Après Jittering Directions pour soprano et orchestre (2021), créé à Vienne en février dernier, le compositeur autrichien [lire nos chroniques de Configurations/Reflet, Contrebande (On Comparative Meteorology II), Die Antilope, Wasserzeichen et Bewegungen] s’attelle à Once anything might have happened pour soprano, cor, ensemble et électronique. « Le principal poème […] est le numéro X du recueil Spring and all écrit en 1923. […] J’ai également inséré certains passages des courts poèmes Solstice et The locust tree in flower. […] Les parties solistes s’entremêlent constamment et s’appuient sur l’électronique que j’ai composée avec Dionysos Papanicolaou à l’Ircam ». Donnée ici en création mondiale, la pièce, qui se révèle touffue, conjugue raffinement de conception et puissance du rendu. L’écriture vocale se diversifie grandement, entre parler, chanter, parlando, voix maquillée de diverses manières, etc., de même que la partie de cor qui varie les modes de jeu. L’electronic live absorbe ces matériaux et les transforme de féconde manière – « j’ai pensé utiliser l’électronique afin de bâtir des formes hybrides entre les deux protagonistes. […] On est parvenu à une sorte d’interaction flexible entre une soprano qui chante comme un cor et un cor qui ressemble à une voix de soprano » (entretien avec Luc Hossepied, même source). Souvent tendu, Once anything might have happened – où l’on retrouve Sophia Burgos, mais aussi le corniste Jean-Christophe Vervoitte – passe, sur vingt-trois minutes environ, d’une expressivité saturée à une saisissante désertification.

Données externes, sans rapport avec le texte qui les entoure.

-- ==== Sys2Proof/Machine/State.lean ====
section
/-! DEFINITION. The whole state of the machine as plain data (10_state.md R20-R37), what an operation
gives out (00_scope.md R10), and the state after reset (70_reset_and_hazards.md R330, R333). -/

namespace Sys2Proof.Machine

/-- The output events (00_scope.md R10). -/
inductive OutEvent where
  /-- `DISP(idx, seg)`: a pair handed to the display sink. -/
  | disp (idx : Nibble) (seg : Byte)
  /-- `CLICK`: the feedback click. -/
  | click
  /-- `BUZZ(on, period)`: the tone generator's flag and period. -/
  | buzz (on : Bool) (period : Half)
  /-- `ADCSTART`: a start-conversion request. -/
  | adcStart
  /-- `NVW(addr, data)`: a durable storage write. -/
  | nvw (addr data : Byte)
  /-- `BRIGHT(level)`: a new active brightness level. -/
  | bright (level : Byte)
  /-- `RD(data)`: the byte returned to the host by HRD. -/
  | rd (data : Byte)
  deriving DecidableEq, Repr

/-- The state. The last two fields are the model's own: the spec packages the outputs as a list beside
the state, and leaves the events to come to the environment. -/
structure State where
  /-- ClockTime and CalendarDate (10_state.md R20, R21). -/
  clock : Clock
  /-- The alarm sequencer (10_state.md R22, R23, R32, R36, R37). -/
  alarm : Alarm
  /-- The three buttons (10_state.md R24-R26, R36). -/
  buttons : Buttons
  /-- The multiplexer and its output latches (10_state.md R31, R37). -/
  mux : Mux
  /-- Brightness and the dimmer (10_state.md R29, R30). -/
  dimmer : Dimmer
  /-- `DISPBUF`, `N_DIGITS` bytes (10_state.md R27). -/
  dispBuf : List Byte
  /-- The display mode (10_state.md R28). -/
  mode : DisplayMode
  /-- The time may be inaccurate (10_state.md R34). -/
  timeUnknown : Bool
  /-- The inactivity countdown (10_state.md R33). -/
  inact : Byte
  /-- 10_state.md R35. -/
  volume : Byte
  /-- 10_state.md R35. -/
  region : Byte
  /-- Durable storage (20_memory.md R70-R74). -/
  nv : Memory
  /-- The output list of the last operation, in order (00_scope.md R10). The model's own field
  (notes/assumptions/2.md). -/
  outs : List OutEvent
  /-- The event words the environment has still to deliver, the next one first. The model's own field
  (notes/assumptions/1.md). -/
  inbox : List EventWord
  deriving DecidableEq, Repr

/-- Reasons to stop with a fault: none. No operation raises an exception, and there is no trap, halt or
error state (60_exceptions.md R300). Safe: a fault cannot occur in the model or in the block. -/
inductive Fault : Type
  deriving DecidableEq, Repr

/-- Reasons to give no next state. -/
inductive Refusal where
  /-- An arm of `exec` without a meaning. No arm raises it. Safe. -/
  | notModelled (mnemonic : String)
  /-- Raised by `step`: the next event word is reserved, so it stands for no event (30_encoding.md R104,
  93_implementation_defined.md U1). Safe: nothing can be proved of what follows. -/
  | reservedWord (e : DecodeError)
  /-- Raised by the meaning of PIN handed the index 3, which no event word decodes to (30_encoding.md
  R102, R104). Safe. -/
  | reservedButton
  deriving DecidableEq, Repr

/-- What RESET leaves under configuration `c` when it is applied to the launch state: durable storage
and input latches as they are at launch (70_reset_and_hazards.md R330, R333). -/
def State.resetOf (c : Config) : State where
  clock := Clock.load c []
  alarm := Alarm.load c [] c.launchSwitch
  buttons := Buttons.cleared c.launchPin
  mux := Mux.cleared
  dimmer := Dimmer.load c []
  dispBuf := clearedDispBuf c
  mode := .showTime
  timeUnknown := true
  inact := 0#8
  volume := Memory.read c [] 0x09
  region := Memory.read c [] 0x0A
  nv := []
  outs := []
  inbox := []

/-- The machine right after reset. -/
def State.reset : State := State.resetOf Config.hw

end Sys2Proof.Machine
end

La soirée s’achève avec un classique, pourrait-on dire, puisqu’il s’agit de Passacaille pour Tokyo, une des plus jouées parmi les œuvres de Philippe Manoury – après sa création en 1994 au Japon par une équipe russe sous la houlette d’Alexeï Vinogradov, c’est à travers les lectures de Pierre Boulez puis de David Robertson que nous l’abordions il y a… une vingtaine d’années, peut-être. La version proposée par Matthias Pintscher au pupitre et Hidéki Nagano au piano paraît fort différente, ce qui, au fond, est plutôt rassurant, abandonnant la clarté à la faveur du coloris et de la tonicité. Notre parcours ManiFeste [lire nos chroniques des 9 et 15 juin 2022] se poursuivra demain, avec Lachenmann et Gervasoni.